Was Humbert seduced?

>> No.2706591

>>2705381
But, if his feelings were just a kind of strange, fermented remeberance of things past (the Annabel of his childhood, by his own account, but this could as well be a fabrication), then whatever feelings he seemed to have toward the "adult" (or at least, adolescent) Lola were just more of the same hopeless reminiscence for something he never really had in the first place (this is in tune with Annabel's status as a pure invention, by the way).

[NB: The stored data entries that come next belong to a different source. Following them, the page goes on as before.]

-- ==== Sys2Proof/Tests/Slice0.lean ====
section
/-! SUPPORT. Tests. What each expects is written from the spec: the words from the encodings of spec/opcode_table.json, the
steps from the vectors of spec/95_test_vectors.md. The last part shows, for each statement of
Certificates/Slice0/Obligations.lean that has hypotheses, a state and operands that meet them. -/

namespace Sys2Proof.Tests

open Sys2Proof.Machine

/-! ## Helpers -/

/-- The reset state with a word placed at `pc`, flags and registers set. -/
def start (pc : Addr) (w : Word) (z c : Bool) (regs : List (Reg × Byte)) : State :=
  { (regs.foldl (fun s r => s.writeReg r.1 r.2) (State.reset.placeWord pc w)) with pc := pc, z := z, c := c }

/-- The next state of a step, if it answers one. -/
def nextOf (s : State) : Option State :=
  match step s with
  | .next t => some t
  | .fault _ => none
  | .refused _ => none

/-- The fault of a step, if it takes one. -/
def stopOf (s : State) : Option Fault :=
  match step s with
  | .next _ => none
  | .fault f => some f
  | .refused _ => none

/-- A register, Z, C and pc after a step. -/
def seenReg (r : Reg) (s : State) : Option (Byte × Bool × Bool × Addr) :=
  (nextOf s).map fun t => (t.readReg r, t.z, t.c, t.pc)

/-- pc, sp, a stack slot, Z and C after a step. -/
def seenRing (k : Fin 31) (s : State) : Option (Addr × Fin 31 × Addr × Bool × Bool) :=
  (nextOf s).map fun t => (t.pc, t.sp, t.stack[k], t.z, t.c)

/-- A scratchpad cell, Z, C and pc after a step. -/
def seenCell (a : Nat) (s : State) : Option (Byte × Bool × Bool × Addr) :=
  (nextOf s).map fun t => (t.readCell a, t.z, t.c, t.pc)

/-- A register, the port events, Z and C after a step. -/
def seenPort (r : Reg) (s : State) : Option (Byte × List PortEvent × Bool × Bool) :=
  (nextOf s).map fun t => (t.readReg r, t.portLog, t.z, t.c)

/-- What the decoder makes of each word. -/
def decodes (ws : List Word) : List (Option Instr) := ws.map fun w => (decode w).toOption

/-! ## Well-formedness: an ill-formed term for each check -/

theorem test_illegal_group_refused : legalWord 0x3F000 = false ∧ illegality 0x29FFF = some .group := by decide

theorem test_every_illegal_group_is_refused :
    ∀ g : BitVec 6, g.toNat ∈ illegalGroups → legalWord (g ++ 0#12) = false := by decide

theorem test_illegal_selector_refused : illegality 0x2000D = some .selector ∧ legalWord 0x20001 = false := by decide

theorem test_illegal_condition_refused :
    illegality 0x35130 = some .condition ∧ illegality 0x31F00 = some .condition ∧
      illegality 0x2B200 = some .condition := by decide

/-- Rule R90: one word of each format with an unexamined bit set is legal and not canonical. -/
theorem test_noncanonical_refused :
    ([0x19121, 0x20112, 0x30140, 0x34820, 0x2A001, 0x2B4AB] : List Word).map canonicalWord =
        [false, false, false, false, false, false] ∧
      ([0x19121, 0x20112, 0x30140, 0x34820, 0x2A001, 0x2B4AB] : List Word).map legalWord =
        [true, true, true, true, true, true] := by decide

theorem test_canonical_accepted : canonicalWord 0x19120 = true ∧ canonicalWord 0x31450 = true := by decide

theorem test_literal_address_refused :
    literalInBounds (.fetchImm 3 0x40) = false ∧ literalInBounds (.storeImm 1 0xFF) = false ∧
      literalInBounds (.fetchImm 3 0x3F) = true := by decide

/-- Rule R93: a number of more than 18 bits is no word. -/
theorem test_wide_number_is_no_word :
    decodeTableWord 24 0x40000 = none ∧ decodeTableWord 24 0x001FF = some (.loadImm 1 0xFF) := by decide

/-- The word the host places is the one the next step runs. -/
theorem test_withFetchWord : seenReg 1 (State.reset.withFetchWord 24 0x001FF) = some (0xFF, false, false, 1) := by
  decide

/-- Rule R92: a comment, an address line, an empty line and two tokens; a token that is no word is refused. -/
theorem test_program_text :
    wordsOfText ['@', '0', '\n', '0', '0', '1', 'f', 'F', '\n', '\n', ';', 'x', '\n', '3', '4', '0', '0', '6'] =
        some [0x001FF, 0x34006] ∧
      wordsOfText ['4', '0', '0', '0', '0'] = none ∧ wordsOfText ['0', 'g'] = none := by decide

/-! ## Decoding (spec/opcode_table.json) -/

/-- Every row of spec/opcode_table.json of 40_alu.md, its operand bits 1010, 0011 and 11000101, its unexamined bits 1. -/
theorem test_decode_alu :
    decodes [
      0b000000_1010_11000101,
      0b000001_1010_00111111,
      0b001010_1010_11000101,
      0b001011_1010_00111111,
      0b001100_1010_11000101,
      0b001101_1010_00111111,
      0b001110_1010_11000101,
      0b001111_1010_00111111,
      0b011000_1010_11000101,
      0b011001_1010_00111111,
      0b011010_1010_11000101,
      0b011011_1010_00111111,
      0b011100_1010_11000101,
      0b011101_1010_00111111,
      0b011110_1010_11000101,
      0b011111_1010_00111111,
      0b010100_1010_11000101,
      0b010101_1010_00111111,
      0b010010_1010_11000101,
      0b010011_1010_00111111] =
    [
      some (.loadImm 0xA 0xC5),
      some (.loadReg 0xA 0x3),
      some (.andImm 0xA 0xC5),
      some (.andReg 0xA 0x3),
      some (.orImm 0xA 0xC5),
      some (.orReg 0xA 0x3),
      some (.xorImm 0xA 0xC5),
      some (.xorReg 0xA 0x3),
      some (.addImm 0xA 0xC5),
      some (.addReg 0xA 0x3),
      some (.addcyImm 0xA 0xC5),
      some (.addcyReg 0xA 0x3),
      some (.subImm 0xA 0xC5),
      some (.subReg 0xA 0x3),
      some (.subcyImm 0xA 0xC5),
      some (.subcyReg 0xA 0x3),
      some (.compareImm 0xA 0xC5),
      some (.compareReg 0xA 0x3),
      some (.testImm 0xA 0xC5),
      some (.testReg 0xA 0x3)] := by decide

/-- Every row of spec/opcode_table.json of 41_shift_rotate.md, its operand bits 1010, 0011 and 11000101, its unexamined bits 1. -/
theorem test_decode_shift :
    decodes [
      0b100000_1010_11110010,
      0b100000_1010_11111100,
      0b100000_1010_11110110,
      0b100000_1010_11110111,
      0b100000_1010_11110000,
      0b100000_1010_11110100,
      0b100000_1010_11111110,
      0b100000_1010_11111111,
      0b100000_1010_11111000,
      0b100000_1010_11111010] =
    [
      some (.rl 0xA),
      some (.rr 0xA),
      some (.sl0 0xA),
      some (.sl1 0xA),
      some (.sla 0xA),
      some (.slx 0xA),
      some (.sr0 0xA),
      some (.sr1 0xA),
      some (.sra 0xA),
      some (.srx 0xA)] := by decide

/-- Every row of spec/opcode_table.json of 42_control_flow.md, its operand bits 1010, 0011 and 11000101, its unexamined bits 1. -/
theorem test_decode_control :
    decodes [
      0b110100_1111_11000101,
      0b110101_0000_11000101,
      0b110101_0100_11000101,
      0b110101_1000_11000101,
      0b110101_1100_11000101,
      0b110000_1111_11000101,
      0b110001_0000_11000101,
      0b110001_0100_11000101,
      0b110001_1000_11000101,
      0b110001_1100_11000101,
      0b101010_1111_11111111,
      0b101011_0000_11111111,
      0b101011_0100_11111111,
      0b101011_1000_11111111,
      0b101011_1100_11111111] =
    [
      some (.jump 0xC5),
      some (.jumpZ 0xC5),
      some (.jumpNZ 0xC5),
      some (.jumpC 0xC5),
      some (.jumpNC 0xC5),
      some (.call 0xC5),
      some (.callZ 0xC5),
      some (.callNZ 0xC5),
      some (.callC 0xC5),
      some (.callNC 0xC5),
      some (.ret),
      some (.retZ),
      some (.retNZ),
      some (.retC),
      some (.retNC)] := by decide

/-- Every row of spec/opcode_table.json of 43_memory_port.md, its operand bits 1010, 0011 and 11000101, its unexamined bits 1. -/
theorem test_decode_memory_port :
    decodes [
      0b000110_1010_11000101,
      0b000111_1010_00111111,
      0b101110_1010_11000101,
      0b101111_1010_00111111,
      0b000100_1010_11000101,
      0b000101_1010_00111111,
      0b101100_1010_11000101,
      0b101101_1010_00111111] =
    [
      some (.fetchImm 0xA 0xC5),
      some (.fetchInd 0xA 0x3),
      some (.storeImm 0xA 0xC5),
      some (.storeInd 0xA 0x3),
      some (.inputImm 0xA 0xC5),
      some (.inputInd 0xA 0x3),
      some (.outputImm 0xA 0xC5),
      some (.outputInd 0xA 0x3)] := by decide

This isn't particularly deep stuff, but it's still hard to say. I did most of my critical work on Nabokov's later works, particularly Pale Fire, and I haven't thought through every level of Lolita or even read much of the published analysis. I think Nabokov-the-man must've had experiences after the publication of Lolita that changed Nabokov-the-author, because if Lolita is the height of his first "movement" as an author, then Pale Fire and onward (really just Pale Fire and Ada, I guess) are part of a different authorial sub-canon altogether. The point of all that, I suppose, is that Lolita might not be the kind of novel that asks us to doubt its premise (that any of the characters really appeared, that the events of the novel, at least insofar as we can objectify them, really happened to those characters, etc.). If Lolita is a psychological novel, HH isn't so insane as to create a simulacrum that swallows the novel in its entirety. Perhaps that means something about it is "real"--that is to say, maybe it's even "sincere." Love might not be impossible in Lolita. Whether Humbert had it, I don't know. It doesn't seem likely, I suppose, but I believe that someone, some character, somewhere, might've been able to love. Did Dolores's mother love Humbert? Did Lola love any of her various companions? The possibility exists.